Task requirements:
Check each line of the listing for the string "mmaOk", then state how many lines have it. Only the number is wanted.

Data for this exercise:
/-- R29: the joint instruction is discarded and its slot marked failed; no SLOTW waits for it any more. Nothing is left to do where the kill of a
member has dissolved the harness with it. -/
def Harness.discard (y : Harness) (j : Joint) : Harness :=
  if y.joints.any (fun i => i.k = j.k) then
    let z := match j.slot with | some k => y.failSlot k | none => y
    { z with joints := z.joints.filter (fun i => i.k ≠ j.k), done := z.done + 1 }
  else y
def State.discard (s : State) (blk h : Nat) (j : Joint) : State :=
  let s := s.modBlock blk (fun b => b.modHarness h (fun y => y.discard j))
  j.parts.foldl (fun (s : State) q => s.modTeam q.team (fun t => { t with slotw := t.slotw.map (fun w =>
    { w with joints := w.joints.filter (· ≠ j.k) }) })) s
/-- R303: a departed member leaves the joint without its part; the instruction's slot is marked failed. -/
def Harness.orphan (y : Harness) (j : Joint) : Bool := y.left.any (fun u => !j.parts.any (fun p => p.team = u))
/-- A matrix instruction is a member's: in no harness, the fault still owed or the cause "no harness" (R30, R304). The check
comes before those of the operands (R308). -/
def noHarness (t : Team) : Halt :=
  .fault (match t.owed none with
    | some (h, ops) => harnessFault h ops
    | none => illegalOperand 0x15 0)
/-- The part of one member enters its joint instruction. -/
def Iss.joint (x : Iss) (s : State) (t : Team) (us : List SrcUse) (words : Nat) (p : JointPart) : Except Halt State :=
  match t.harness with
  | none => .error (noHarness t)
  | some (h, k) =>
    match t.owed (some h) with
    | some (_, ops) => .error (.fault (harnessFault h ops))
    | none => do
      let y := x.b.harness h
      need (k < y.done + 8) (.fault (harnessFault h false))
      let j : Joint := (first (fun (i : Joint) => i.k = k) y.joints).getD { k := k, parts := [], older := .none_ }
      let j := { j with parts := j.parts ++ [p] }
      let put := fun (s : State) => s.modBlock x.t.block (fun b => b.modHarness h (fun y =>
        { y with joints := y.joints.filter (fun i => i.k ≠ k) ++ [j] }))
      if y.orphan j then .ok ((put s).kill x.u x.off x.p.pc 0 (harnessFault h false))
      else
        let t := { t with harness := some (h, k + 1), draw := if !p.zero && mmaRnd p.pb = 4 then t.draw + 1 else t.draw }
        let go := fun (s : State) => s.setTeam x.u (t.finish x.off us [] 0 words)
        if j.parts.length < y.size then .ok (put (go s))
        else
          let bad := j.parts.filter (fun q => !(q.zero = p.zero
            && (if p.zero then q.raw = p.raw else sameBlock mmaFields q.raw p.raw)))
          match bad with
          | [] => do
            x.mqRoom s
            .ok ((go s).complete x h y j)
          | _ => .ok ((bad.foldl (fun s q => s.kill q.team q.off q.pc 0 (harnessFault h false)) (put (go s))).discard x.t.block h j)

/-- R308. -/
def mmaOk (p : PBlock) (l : Launch) : Bool :=
  let out := mmaOut p
  let desc := fun (w : W64) => bits w 13 3 = 0 && bits w 0 8 = 0 && mmaFmt w ≤ 6 && mmaOff w % 128 = 0
    && mmaRowLines p w ≤ mmaPitch w
  desc p.w0 && desc p.w1 && !bitOf p.w3 0 && mmaRnd p ≤ 4
    && (mmaEout p || !(mmaEbias p || mmaEact p || mmaEqnt p || mmaCens p))
    && (if mmaEqnt p then 1 ≤ mmaOfmt p && mmaOfmt p ≤ 6 else mmaOfmt p = 0)
    && (bitOf p.w3 31 || bits p.w3 32 4 = 0)
    && mmaToff p + 4 * mmaM p * mmaN p ≤ l.tileBytes
    && (mmaLeases p).all (fun y => y.fits l.spadBytes)
    && (!mmaEout p || (mmaOutLines p ≤ mmaOpitch p
          && !(out.meets (mmaA p) || out.meets (mmaB p) || out.meets (mmaBias p) || out.meets (mmaCensus p))))

def execMma (g : Guard) (pb : PBlock) (s : State) : Host.Outcome State Fault Refusal :=
  s.issue (fun x => do
    let act := x.act g
    let us := markUses mmaFields pb
    let t ← x.enter s act us [] false
    if act = 0 then .ok (s.setTeam x.u ({ t with draw := if mmaRnd pb = 4 then t.draw + 1 else t.draw }.finish x.off us [] 0 5))
    else
      x.notInTry
      x.mayAccess s
      need t.harness.isSome (noHarness t)
      let p ← x.substitute pb mmaFields
      needParam (mmaOk p x.l)
      x.joint s t us 5 { team := x.u, off := x.off, pc := x.p.pc, raw := pb, pb := p, draw := t.draw, key := x.key, zero := false })

def execMzero (g : Guard) (a b : Sel) (s : State) : Host.Outcome State Fault Refusal :=
  s.issue (fun x => do
    let act := x.act g
    let us := [src .s a, src .s b]
    let t ← x.enter s act us [] false
    if act = 0 then .ok (s.setTeam x.u (t.finish x.off us [] 0 1))
    else
      x.notInTry
      x.mayAccess s
      need t.harness.isSome (noHarness t)
      let o ← x.scal true a
      let n ← x.scal true b
      needParam (tileOk x.l o.toNat n.toNat)
      let p : PBlock := { w0 := o, w1 := n, w2 := 0, w3 := 0 }
      x.joint s t us 1 { team := x.u, off := x.off, pc := x.p.pc, raw := p, pb := p, draw := t.draw, key := x.key, zero := true })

Your response:
2